Falei que iria complementar o último post, sobre o Ego. O que chamamos de Ego é esse complexo de funções que percebem, interpretam e interagem com o ambiente visando preservar a vida. O Ego tem os medos e as fúrias de tentar viver num mundo seguro e previsível, onde comida, abrigo e prazer sejam garantidos e protegidos. Quando esses a prioris estão ameaçados, ele se torna triste, irritável, inquieto com a vida e o mundo. Na maioria das vezes, essas tais ameaças nem existem. Nosso Ego pode também agredir ou matar quando possuído pelo medo, pois uma de suas funções é usar seu medo para proteção, necessária ou não. Um de seus subprodutos é a gana pelo controle. Quem tem necessidade de controlar tudo vai vendo a vida entrar em estado de ressecamento e, estranhamente, tenta controlar tudo com ainda mais força, gerando mais sofrimento.

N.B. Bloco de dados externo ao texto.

-- ==== Sys2Proof/Laws/State.lean ====
section
/-! SUPPORT. One lemma per field for every update of the state and of a wave, and what the accessors read after an update. -/

namespace Sys2Proof.Machine

/-! ## State.setWave -/

@[simp] theorem State.setWave_waves (s : State) (core slot : Nat) (w : Wave) : (s.setWave core slot w).waves = SMap.put s.waves (waveKey core slot) w := rfl
@[simp] theorem State.setWave_blocks (s : State) (core slot : Nat) (w : Wave) : (s.setWave core slot w).blocks = s.blocks := rfl
@[simp] theorem State.setWave_nextBlk (s : State) (core slot : Nat) (w : Wave) : (s.setWave core slot w).nextBlk = s.nextBlk := rfl
@[simp] theorem State.setWave_cores (s : State) (core slot : Nat) (w : Wave) : (s.setWave core slot w).cores = s.cores := rfl
@[simp] theorem State.setWave_ctlb (s : State) (core slot : Nat) (w : Wave) : (s.setWave core slot w).ctlb = s.ctlb := rfl
@[simp] theorem State.setWave_parts (s : State) (core slot : Nat) (w : Wave) : (s.setWave core slot w).parts = s.parts := rfl
@[simp] theorem State.setWave_vis (s : State) (core slot : Nat) (w : Wave) : (s.setWave core slot w).vis = s.vis := rfl
@[simp] theorem State.setWave_packets (s : State) (core slot : Nat) (w : Wave) : (s.setWave core slot w).packets = s.packets := rfl
@[simp] theorem State.setWave_nextPkt (s : State) (core slot : Nat) (w : Wave) : (s.setWave core slot w).nextPkt = s.nextPkt := rfl
@[simp] theorem State.setWave_mem (s : State) (core slot : Nat) (w : Wave) : (s.setWave core slot w).mem = s.mem := rfl
@[simp] theorem State.setWave_capDev (s : State) (core slot : Nat) (w : Wave) : (s.setWave core slot w).capDev = s.capDev := rfl
@[simp] theorem State.setWave_atRest (s : State) (core slot : Nat) (w : Wave) : (s.setWave core slot w).atRest = s.atRest := rfl
@[simp] theorem State.setWave_counted (s : State) (core slot : Nat) (w : Wave) : (s.setWave core slot w).counted = s.counted := rfl
@[simp] theorem State.setWave_l2 (s : State) (core slot : Nat) (w : Wave) : (s.setWave core slot w).l2 = s.l2 := rfl
@[simp] theorem State.setWave_spent (s : State) (core slot : Nat) (w : Wave) : (s.setWave core slot w).spent = s.spent := rfl
@[simp] theorem State.setWave_bad (s : State) (core slot : Nat) (w : Wave) : (s.setWave core slot w).bad = s.bad := rfl
@[simp] theorem State.setWave_asked (s : State) (core slot : Nat) (w : Wave) : (s.setWave core slot w).asked = s.asked := rfl
@[simp] theorem State.setWave_inFlight (s : State) (core slot : Nat) (w : Wave) : (s.setWave core slot w).inFlight = s.inFlight := rfl
@[simp] theorem State.setWave_sysmem (s : State) (core slot : Nat) (w : Wave) : (s.setWave core slot w).sysmem = s.sysmem := rfl
@[simp] theorem State.setWave_dev (s : State) (core slot : Nat) (w : Wave) : (s.setWave core slot w).dev = s.dev := rfl
@[simp] theorem State.setWave_agenda (s : State) (core slot : Nat) (w : Wave) : (s.setWave core slot w).agenda = s.agenda := rfl
@[simp] theorem State.setWave_cur (s : State) (core slot : Nat) (w : Wave) : (s.setWave core slot w).cur = s.cur := rfl
@[simp] theorem State.setWave_deferTraps (s : State) (core slot : Nat) (w : Wave) : (s.setWave core slot w).deferTraps = s.deferTraps := rfl
@[simp] theorem State.setWave_lag (s : State) (core slot : Nat) (w : Wave) : (s.setWave core slot w).lag = s.lag := rfl
@[simp] theorem State.setWave_outbox (s : State) (core slot : Nat) (w : Wave) : (s.setWave core slot w).outbox = s.outbox := rfl
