-- ==== Sys2Proof/Laws/Ops.lean ====
section
/-! SUPPORT. What the shared issue of a word can do, said once: its effect, the lowest cause, a wait. -/

namespace Sys2Proof.Machine

/-! ## The lowest cause -/

theorem minBy_eq_none {f : α → Nat} {l : List α} : minBy f l = none ↔ l = [] := by
  cases l with
  | nil => simp [minBy]
  | cons x t =>
    simp only [minBy, reduceCtorEq, iff_false]
    split
    · simp
    · split <;> simp

theorem minBy_mem {f : α → Nat} {l : List α} {x : α} (h : minBy f l = some x) : x ∈ l := by
  induction l generalizing x with
  | nil => simp [minBy] at h
  | cons a t ih =>
    simp only [minBy] at h
    split at h
    · simp_all
    · rename_i y hy
      split at h
      · simp_all
      · exact List.mem_cons_of_mem _ (ih (by simp_all))

theorem minBy_le {f : α → Nat} {l : List α} {x : α} (h : minBy f l = some x) : ∀ y ∈ l, f x ≤ f y := by
  induction l generalizing x with
  | nil => simp [minBy] at h
  | cons a t ih =>
    simp only [minBy] at h
    intro y hy
    split at h
    · rename_i hn
      rw [minBy_eq_none] at hn
      simp_all
    · rename_i z hz
      have hle := ih hz
      split at h <;> rename_i hc <;> cases h <;> rcases List.mem_cons.1 hy with rfl | hy
      · exact Nat.le_refl _
      · exact Nat.le_trans hc (hle y hy)
      · omega
      · exact hle y hy

theorem lowest_eq_none {l : List (Option Raise)} : lowest l = none ↔ NoCause l := by
  rw [lowest, minBy_eq_none, List.filterMap_eq_nil_iff]
  rfl

/-- The lowest cause is one of the list, and no cause of the list has a lower code (R301). -/
theorem lowest_spec {l : List (Option Raise)} {r : Raise} (h : lowest l = some r) :
    some r ∈ l ∧ ∀ x, some x ∈ l → r.cause.code ≤ x.cause.code := by
  have hm := minBy_mem h
  simp only [List.mem_filterMap, id_eq, exists_eq_right] at hm
  exact ⟨hm, fun x hx => minBy_le h x (by simpa using hx)⟩

theorem NoCause.append {l k : List (Option Raise)} (h : NoCause l) (g : NoCause k) : NoCause (l ++ k) := by
  intro x hx
  rcases List.mem_append.1 hx with hx | hx
  · exact h x hx
  · exact g x hx

/-! ## A trap in waiting -/

/-- Nothing is latched: nothing is taken. -/
theorem State.settle_calm {s : State} {core slot : Nat} (h : (s.wave core slot).latched = none) : s.settle core slot = s := by
  simp [State.settle, State.trapReady, State.trapFirst, h]

/-- Traps that the agenda takes as events of their own are not taken here. -/
theorem State.settle_deferred {s : State} {core slot : Nat} (h : s.deferTraps = true) : s.settle core slot = s := by
  simp [State.settle, h]

/-- The first cause of a wave that is not halted is latched, and nothing else changes (R301). -/
theorem State.latch_first {s : State} {core slot : Nat} {f : FaultRec} (h : (s.wave core slot).latched = none)
    (hh : (s.wave core slot).halted = false) : s.latch core slot f = s.updWave core slot fun w => { w with latched := some f, latchedAt := s.cycle w.part } := by
  simp only [State.latch, State.updWave]
  congr 1
  simp [Wave.latchFault, h, hh]

/-! ## The issue -/

/-- A word that issues has its effect. -/
theorem State.run_issues {s : State} {i : Instr} {m : Bool} {static dynamic : List (Option Raise)} {reads : List Nat}
    {eff : State → State} (h : s.Issues i static reads dynamic) :
    s.run i m static reads dynamic eff = .next (s.did m eff) := by
  have h1 : lowest (pfxFaults i s.cs.pfx ++ static) = none := lowest_eq_none.2 (h.group.append h.static)
  have h2 : reads.find? s.cw.isPending = none := by simpa using h.tokens
  have h3 : lowest dynamic = none := lowest_eq_none.2 h.dynamic
  simp [State.run, h1, h2, h3, State.did]

/-- A word that issues and has space has its effect. -/
theorem State.run_issues_space {s : State} {i : Instr} {m : Bool} {static dynamic : List (Option Raise)} {reads : List Nat}
    {eff : State → State} {busy : Option Park} (h : s.Issues i static reads dynamic) (hb : busy = none) :
    s.run i m static reads dynamic eff busy = .next (s.did m eff) := by
  subst hb; exact s.run_issues h

/-- A cause that needs no operand comes before everything else of the word: the lowest one is raised. -/
theorem State.run_raises {s : State} {i : Instr} {m : Bool} {static dynamic : List (Option Raise)} {reads : List Nat}
    {eff : State → State} {busy : Option Park} {r : Raise} (h : lowest (pfxFaults i s.cs.pfx ++ static) = some r) :
    s.run i m static reads dynamic eff busy = .next (s.raiseHere i r) := by
  simp [State.run, h]

/-- A word that reads a pending token waits for it (R17). -/
theorem State.run_token {s : State} {i : Instr} {m : Bool} {static dynamic : List (Option Raise)} {reads : List Nat}
    {eff : State → State} {busy : Option Park} {r : Nat} (h : lowest (pfxFaults i s.cs.pfx ++ static) = none)
    (hr : reads.find? s.cw.isPending = some r) :
    s.run i m static reads dynamic eff busy = .next (s.parkHere .token i r) := by
  simp [State.run, h, hr]

theorem State.raiseHere_eq (s : State) (i : Instr) (r : Raise) : s.raiseHere i r = (s.raised i r).settle s.cur.1 s.cur.2.1 := rfl

/-- What a raised precise cause does in a wave that has latched none and is not halted (R299). -/
theorem State.raised_latches {s : State} (i : Instr) (r : Raise) (h : s.cw.latched = none) (hh : s.cw.halted = false) :
    s.raised i r = (s.updCs fun st => { st with pc := st.start, pfx := none, replay := none }).updCw fun w =>
      { w with
        latched := some ⟨r.cause, r.val, s.cur.2.2, s.cs.start, s.maskFor i, encode i, s.cs.issued, false⟩
        latchedAt := s.cycle w.part } := by
  have hw (f : Strand → Strand) : ((s.updCs f).wave s.cur.1 s.cur.2.1) = s.cw.updStrand s.cur.2.2 f := by
    simp [State.updCs, State.updCw, State.cw]
  refine State.latch_first ?_ ?_
  · rw [hw]; exact h
  · rw [hw]; exact hh

/-! ## The strand goes on -/

theorem State.marker_false (s : State) : s.marker false = s := rfl

theorem State.updCs_eq_updCw (s : State) (f : Strand → Strand) : s.updCs f = s.updCw fun w => w.updStrand s.cur.2.2 f := rfl

theorem State.updCw_congr {s : State} {f g : Wave → Wave} (h : f s.cw = g s.cw) : s.updCw f = s.updCw g := by
  simp only [State.updCw, State.updWave]
  exact congrArg _ h

theorem Wave.updStrand_updStrand (w : Wave) (n : Nat) (f g : Strand → Strand) :
    (w.updStrand n f).updStrand n g = w.updStrand n fun st => g (f st) := by
  simp [Wave.updStrand, Wave.setStrand, Wave.strand]

theorem Wave.updStrand_congr {w : Wave} {n : Nat} {f g : Strand → Strand} (h : f (w.strand n) = g (w.strand n)) :
    w.updStrand n f = w.updStrand n g := by simp [Wave.updStrand, h]

/-- Changes of one strand after another are one change. -/
theorem State.updCs_updCs (s : State) (f g : Strand → Strand) : (s.updCs f).updCs g = s.updCs fun st => g (f st) := by
  rw [State.updCs_eq_updCw, State.updCs_eq_updCw, State.updCs_eq_updCw]
  show (s.updCw _).updCw (fun w => w.updStrand s.cur.2.2 g) = _
  rw [State.updCw_updCw]
  exact State.updCw_congr (Wave.updStrand_updStrand ..)

theorem State.updCs_congr {s : State} {f g : Strand → Strand} (h : f s.cs = g s.cs) : s.updCs f = s.updCs g := by
  rw [State.updCs_eq_updCw, State.updCs_eq_updCw]
  exact State.updCw_congr (Wave.updStrand_congr h)

/-- The advance and the park marker of a ready strand are its passage to the next word. -/
theorem State.marker_advance {s : State} (m : Bool) (h : s.cs.state = .ready) : s.advance.marker m = s.past m := by
  cases m with
  | false =>
    rw [State.marker_false]
    exact State.updCs_congr (by simp [Strand.past, ← h])
  | true =>
    show s.advance.updCs _ = _
    rw [State.advance, State.updCs_updCs]
    refine State.updCs_congr ?_
    simp [Strand.past, h]

theorem State.past_latched (s : State) (m : Bool) : (s.past m).cw.latched = s.cw.latched := by
  simp [State.past, State.updCs, State.cw_updCw, Wave.updStrand, Wave.setStrand]

/-- A word without an effect lets its strand go on. -/
theorem State.did_id {s : State} {i : Instr} {static dynamic : List (Option Raise)} {reads : List Nat} (m : Bool)
    (h : s.Issues i static reads dynamic) : s.did m id = s.past m := by
  rw [State.did, id, State.marker_advance m h.ready]
  exact State.settle_calm ((s.past_latched m).trans h.calm)

/-- A change of the wave that leaves the issuing strand alone commutes with the passage to the next word. -/
theorem State.marker_updCw {s : State} (m : Bool) (f : Wave → Wave) (h : s.cs.state = .ready)
    (hf : ∀ w g, f (w.updStrand s.cur.2.2 g) = (f w).updStrand s.cur.2.2 g) : (s.advance.updCw f).marker m = (s.past m).updCw f := by
  cases m with
  | false => rw [State.marker_false, ← State.marker_advance false h, State.marker_false]
  | true =>
    show (s.advance.updCw f).updCs _ = _
    rw [State.updCs_eq_updCw, State.advance, State.updCs_eq_updCw, State.past, State.updCs_eq_updCw]
    show ((s.updCw _).updCw f).updCw (fun w => w.updStrand s.cur.2.2 _) = (s.updCw _).updCw f
    rw [State.updCw_updCw, State.updCw_updCw, State.updCw_updCw]
    refine State.updCw_congr ?_
    rw [hf, hf, Wave.updStrand_updStrand]
    have hs : (f s.cw).strand s.cur.2.2 = s.cs := by
      have h0 : s.cw.updStrand s.cur.2.2 (fun st => st) = s.cw.updStrand s.cur.2.2 (fun _ => s.cs) := Wave.updStrand_congr rfl
      have h1 := congrArg (fun w => Wave.strand w s.cur.2.2) (hf s.cw (fun st => st))
      have h2 := congrArg (fun w => Wave.strand w s.cur.2.2) (hf s.cw (fun _ => s.cs))
      simp only [Wave.strand_updStrand_self] at h1 h2
      rw [← h1, h0, h2]
    refine Wave.updStrand_congr ?_
    simp [hs, Strand.past, h]

/-- A word whose effect is one result leaves it outstanding. -/
theorem State.did_result {s : State} {i j : Instr} {static dynamic : List (Option Raise)} {reads : List Nat} (m : Bool) (r : Result)
    (h : s.Issues j static reads dynamic) : s.did m (s.result i r) = s.wrote i m r := by
  have e : s.result i r s.advance = s.advance.updCw fun w => { w with outs := w.outs ++ [s.filled i r] } := rfl
  rw [State.did, e, State.marker_updCw m _ h.ready (fun _ _ => rfl)]
  refine State.settle_calm ?_
  show ((s.past m).updCw _).cw.latched = none
  rw [State.cw_updCw]
  exact (s.past_latched m).trans h.calm

/-- The issue of a word whose effect is one result. -/
theorem State.run_result {s : State} {i j : Instr} {m : Bool} {static dynamic : List (Option Raise)} {reads : List Nat} {r : Result}
    (h : s.Issues i static reads dynamic) : s.run i m static reads dynamic (s.result j r) = .next (s.wrote j m r) := by
  rw [State.run_issues h, State.did_result m r h]

/-- The issue of a word without an effect. -/
theorem State.run_id {s : State} {i : Instr} {m : Bool} {static dynamic : List (Option Raise)} {reads : List Nat}
    (h : s.Issues i static reads dynamic) : s.run i m static reads dynamic id = .next (s.past m) := by
  rw [State.run_issues h, State.did_id m h]

/-- The issue of a word that changes its wave, and neither its strand nor what is latched. -/
theorem State.run_updCw {s : State} {i : Instr} {m : Bool} {static dynamic : List (Option Raise)} {reads : List Nat} {f : Wave → Wave}
    (h : s.Issues i static reads dynamic) (hf : ∀ w g, f (w.updStrand s.cur.2.2 g) = (f w).updStrand s.cur.2.2 g)
    (hl : ∀ w, (f w).latched = w.latched) :
    s.run i m static reads dynamic (fun t => t.updCw f) = .next ((s.past m).updCw f) := by
  rw [State.run_issues h, State.did, State.marker_updCw m f h.ready hf]
  refine congrArg _ (State.settle_calm ?_)
  show ((s.past m).updCw f).cw.latched = none
  rw [State.cw_updCw, hl]
  exact (s.past_latched m).trans h.calm

end Sys2Proof.Machine
end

Penso que o Sofrimento que o Buda apontou como sendo a essência de nossa vida consciente é essa sensação de que sempre falta algo, e quando esse algo for encontrado, vai cessar o sofrimento. Isso gera mais sofrimento. A roda de sofrimento e a busca de sua cessação talvez seja a fonte de muitas tradições espirituais. Abandonar o Ego é deixar tudo o que nos dá a sensação de existência e segurança. Salvo alguns iluminados, não é algo para se fazer de um dia para outro. Mas vivências como a de Jill B. Taylor ao menos demonstram que, o que se procura, na vida e nas terapias, é um sentido de abandonar os medos e as ilusões de controle. Quando conseguimos, vamos na direção da experiência direta da sensação de maravilha, aquela que aparece quando deixamos de enxergar pelo filtro do medo. Podemos ver isso nos olhos das crianças ou nos lampejos de felicidade que se enfiam entre nossas infinitas preocupações.